— Work order —
In the data below, how many lines contain the string "modBlk"? Give only the number.

— Dataset entries —
Start of Block
-- ==== Sys2Proof/Machine/Ops.lean ====
section
/-!
DEFINITION. The named operations over the state: time, access to tiles, channels, ports and rings, ownership and lock
as they stood before the tick, events at their sources, fault records, the safe-state net, ring writes, completions,
the merge, the Archive and the persistent log, and the store die's memory.
-/
namespace Sys2Proof.Machine

/-! ## Access -/

/-- Tile `t`. -/
def State.tile (s : State) (t : Nat) : Tile := s.tiles.getD t {}
/-- Channel c of tile t. -/
def State.chan (s : State) (t c : Nat) : Chan := (s.tile t).chan c
/-- Tile `t` replaced by its image under `f`. -/
def State.modTile (t : Nat) (f : Tile → Tile) (s : State) : State := { s with tiles := updAt f t s.tiles }
/-- Channel `c` of a tile replaced. -/
def Tile.modChan (c : Nat) (f : Chan → Chan) (T : Tile) : Tile := { T with chans := updAt f c T.chans }
/-- Channel c of tile t replaced. -/
def State.modChan (t c : Nat) (f : Chan → Chan) (s : State) : State := s.modTile t (Tile.modChan c f)
/-- A host port. -/
def State.port (s : State) : PortId → Port
  | .ha => s.ha
  | .hb => s.hb
/-- A host port replaced. -/
def State.modPort (p : PortId) (f : Port → Port) (s : State) : State :=
  match p with
  | .ha => { s with ha := f s.ha }
  | .hb => { s with hb := f s.hb }
/-- Ring `r` of a port. -/
def Port.ring (p : Port) (r : Nat) : Ring := p.rings.getD r {}
/-- Ring `r` of a port replaced. -/
def Port.modRing (r : Nat) (f : Ring → Ring) (p : Port) : Port := { p with rings := updAt f r p.rings }
/-- Sequence `n` of a tile. -/
def Tile.seq (T : Tile) (n : Nat) : Seq := T.seqs.getD n {}
/-- Sequence `n` of tile `t` replaced. -/
def State.modSeq (t n : Nat) (f : Seq → Seq) (s : State) : State :=
  s.modTile t fun T => { T with seqs := updAt f n T.seqs }
/-- Converter control of tile `t` replaced. -/
def State.modCv (t : Nat) (f : ConvUnit → ConvUnit) (s : State) : State := s.modTile t fun T => { T with cv := f T.cv }
/-- Link of tile `t` replaced. -/
def State.modLink (t : Nat) (f : Link → Link) (s : State) : State := s.modTile t fun T => { T with link := f T.link }
/-- Safe-state scopes of tile `t` replaced. -/
def State.modSaf (t : Nat) (f : Safety → Safety) (s : State) : State := s.modTile t fun T => { T with saf := f T.saf }
/-- Output state of a channel replaced. -/
def State.modOut (t c : Nat) (f : OutState → OutState) (s : State) : State := s.modChan t c fun x => { x with o := f x.o }
/-- Measuring state of a channel replaced. -/
def State.modMeas (t c : Nat) (f : MeasState → MeasState) (s : State) : State :=
  s.modChan t c fun x => { x with m := f x.m }
/-- Pipeline `p`. -/
def State.pipe (s : State) (p : Nat) : Pipe := s.pipes.getD p {}
/-- Context `c` of pipeline `p`. -/
def State.ctx (s : State) (p c : Nat) : Ctx := (s.pipe p).ctxs.getD c {}
/-- Context `c` of pipeline `p` replaced. -/
def State.modCtx (p c : Nat) (f : Ctx → Ctx) (s : State) : State :=
  { s with pipes := updAt (fun P => { P with ctxs := updAt f c P.ctxs }) p s.pipes }
/-- Serial port `n` replaced. -/
def State.modSp (n : Nat) (f : SPort → SPort) (s : State) : State := { s with sps := updAt f n s.sps }
/-- Engine `n`. -/
def State.engine (s : State) (n : Nat) : Engine := s.engines.getD n {}
/-- Engine `n` replaced. -/
def State.modEngine (n : Nat) (f : Engine → Engine) (s : State) : State := { s with engines := updAt f n s.engines }
/-- Fault block `k`. -/
def State.blk (s : State) (k : Nat) : FBlk := s.blks.getD k { srcs := [] }
/-- Fault block `k` replaced. -/
def State.modBlk (k : Nat) (f : FBlk → FBlk) (s : State) : State := { s with blks := updAt f k s.blks }
/-- A source of a fault block. -/
def FBlk.src (b : FBlk) (i : Nat) : Src := b.srcs.getD i {}
/-- A source of a fault block replaced. -/
def State.modSrc (k i : Nat) (f : Src → Src) (s : State) : State :=
  s.modBlk k fun b => { b with srcs := updAt f i b.srcs }

/-- A deadline fault records its final lateness `x` when its late job completes, where it is still the source's latest
occurrence (02 R78). -/
def State.lateness (k i idx x : Nat) (s : State) : State :=
  s.modSrc k i fun f => if f.latched && f.index = idx then { f with aux := sat 0xFFFFFFFF x } else f

/-- Every `f i s`, for each `i` of the list in order. -/
def forAll {α : Type} (f : α → State → State) : List α → State → State
  | [], s => s
  | x :: xs, s => forAll f xs (f x s)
End of Block
— Result of the task —
2